[Listed entries Boundary: Start]

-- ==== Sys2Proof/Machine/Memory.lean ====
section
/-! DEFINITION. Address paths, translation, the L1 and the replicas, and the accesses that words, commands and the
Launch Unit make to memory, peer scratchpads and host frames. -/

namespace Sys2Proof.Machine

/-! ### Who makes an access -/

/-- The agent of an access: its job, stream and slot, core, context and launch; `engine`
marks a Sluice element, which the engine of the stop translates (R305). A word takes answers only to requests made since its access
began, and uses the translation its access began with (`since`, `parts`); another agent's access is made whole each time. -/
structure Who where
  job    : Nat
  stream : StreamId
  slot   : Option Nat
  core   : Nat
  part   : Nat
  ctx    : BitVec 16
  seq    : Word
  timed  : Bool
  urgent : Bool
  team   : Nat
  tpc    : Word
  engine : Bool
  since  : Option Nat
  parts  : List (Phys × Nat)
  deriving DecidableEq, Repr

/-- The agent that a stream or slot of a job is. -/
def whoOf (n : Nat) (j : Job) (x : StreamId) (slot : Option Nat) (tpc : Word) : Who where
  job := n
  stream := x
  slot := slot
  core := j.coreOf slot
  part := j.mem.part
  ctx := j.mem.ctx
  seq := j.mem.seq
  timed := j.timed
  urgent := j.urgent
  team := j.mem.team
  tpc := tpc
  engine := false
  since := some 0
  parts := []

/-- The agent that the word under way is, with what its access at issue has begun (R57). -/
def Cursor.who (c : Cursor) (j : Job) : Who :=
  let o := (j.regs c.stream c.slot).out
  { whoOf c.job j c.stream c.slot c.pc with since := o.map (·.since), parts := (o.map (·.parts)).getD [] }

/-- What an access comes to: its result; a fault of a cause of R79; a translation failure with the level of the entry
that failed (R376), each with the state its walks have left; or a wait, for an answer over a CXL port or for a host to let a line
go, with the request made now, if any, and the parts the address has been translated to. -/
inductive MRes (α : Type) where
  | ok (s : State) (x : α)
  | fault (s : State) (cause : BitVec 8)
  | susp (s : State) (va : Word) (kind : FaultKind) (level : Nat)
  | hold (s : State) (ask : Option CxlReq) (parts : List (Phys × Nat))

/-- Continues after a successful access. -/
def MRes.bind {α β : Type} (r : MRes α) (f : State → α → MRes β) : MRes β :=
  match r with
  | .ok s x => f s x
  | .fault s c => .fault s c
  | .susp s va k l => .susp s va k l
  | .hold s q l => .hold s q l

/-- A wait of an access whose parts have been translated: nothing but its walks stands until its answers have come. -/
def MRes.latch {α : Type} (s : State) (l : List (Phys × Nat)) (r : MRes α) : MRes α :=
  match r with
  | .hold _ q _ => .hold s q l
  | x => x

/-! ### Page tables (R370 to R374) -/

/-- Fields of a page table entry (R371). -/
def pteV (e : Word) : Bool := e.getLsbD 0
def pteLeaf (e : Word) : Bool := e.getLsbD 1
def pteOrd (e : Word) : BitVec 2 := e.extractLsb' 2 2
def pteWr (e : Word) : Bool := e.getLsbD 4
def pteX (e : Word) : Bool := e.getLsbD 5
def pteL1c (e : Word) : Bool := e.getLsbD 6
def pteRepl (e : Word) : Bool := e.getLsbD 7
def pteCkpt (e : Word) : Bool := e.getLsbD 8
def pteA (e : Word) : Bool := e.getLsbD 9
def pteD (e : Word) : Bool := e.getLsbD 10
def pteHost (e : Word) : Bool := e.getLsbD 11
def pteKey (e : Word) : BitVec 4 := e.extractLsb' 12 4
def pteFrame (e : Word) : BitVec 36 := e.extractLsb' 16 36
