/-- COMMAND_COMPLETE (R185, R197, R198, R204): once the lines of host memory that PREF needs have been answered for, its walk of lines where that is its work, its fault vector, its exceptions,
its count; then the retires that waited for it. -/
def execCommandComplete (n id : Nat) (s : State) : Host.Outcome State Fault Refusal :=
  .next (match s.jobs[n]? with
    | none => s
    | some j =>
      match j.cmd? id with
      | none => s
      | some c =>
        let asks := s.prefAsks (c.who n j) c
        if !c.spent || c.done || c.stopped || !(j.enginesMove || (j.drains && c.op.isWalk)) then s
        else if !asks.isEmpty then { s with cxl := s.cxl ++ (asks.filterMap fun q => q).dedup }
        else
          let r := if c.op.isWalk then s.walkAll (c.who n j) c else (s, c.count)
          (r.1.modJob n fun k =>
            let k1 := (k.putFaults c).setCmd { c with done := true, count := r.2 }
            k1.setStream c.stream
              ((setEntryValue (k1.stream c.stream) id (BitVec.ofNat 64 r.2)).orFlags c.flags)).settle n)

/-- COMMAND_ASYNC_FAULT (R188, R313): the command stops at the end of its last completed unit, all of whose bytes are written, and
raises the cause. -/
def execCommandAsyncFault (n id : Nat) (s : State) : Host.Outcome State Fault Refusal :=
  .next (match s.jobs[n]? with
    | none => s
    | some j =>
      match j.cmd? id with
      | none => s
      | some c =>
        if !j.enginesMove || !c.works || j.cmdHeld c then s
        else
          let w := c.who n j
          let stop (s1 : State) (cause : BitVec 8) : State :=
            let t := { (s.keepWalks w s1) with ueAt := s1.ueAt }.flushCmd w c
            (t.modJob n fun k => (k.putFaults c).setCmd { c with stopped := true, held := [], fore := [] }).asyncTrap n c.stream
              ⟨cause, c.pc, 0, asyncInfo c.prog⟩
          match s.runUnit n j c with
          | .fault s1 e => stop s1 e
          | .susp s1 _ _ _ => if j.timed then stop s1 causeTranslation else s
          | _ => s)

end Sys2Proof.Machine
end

[Listed entries Boundary: End]

What is needed – Could you find each line in the entries that contains the string "BitVec" and copy it?

Your solution –
  ctx    : BitVec 16
  | fault (s : State) (cause : BitVec 8)
def pteOrd (e : Word) : BitVec 2 := e.extractLsb' 2 2
def pteKey (e : Word) : BitVec 4 := e.extractLsb' 12 4
def pteFrame (e : Word) : BitVec 36 := e.extractLsb' 16 36
              ((setEntryValue (k1.stream c.stream) id (BitVec.ofNat 64 r.2)).orFlags c.flags)).settle n)
          let stop (s1 : State) (cause : BitVec 8) : State :=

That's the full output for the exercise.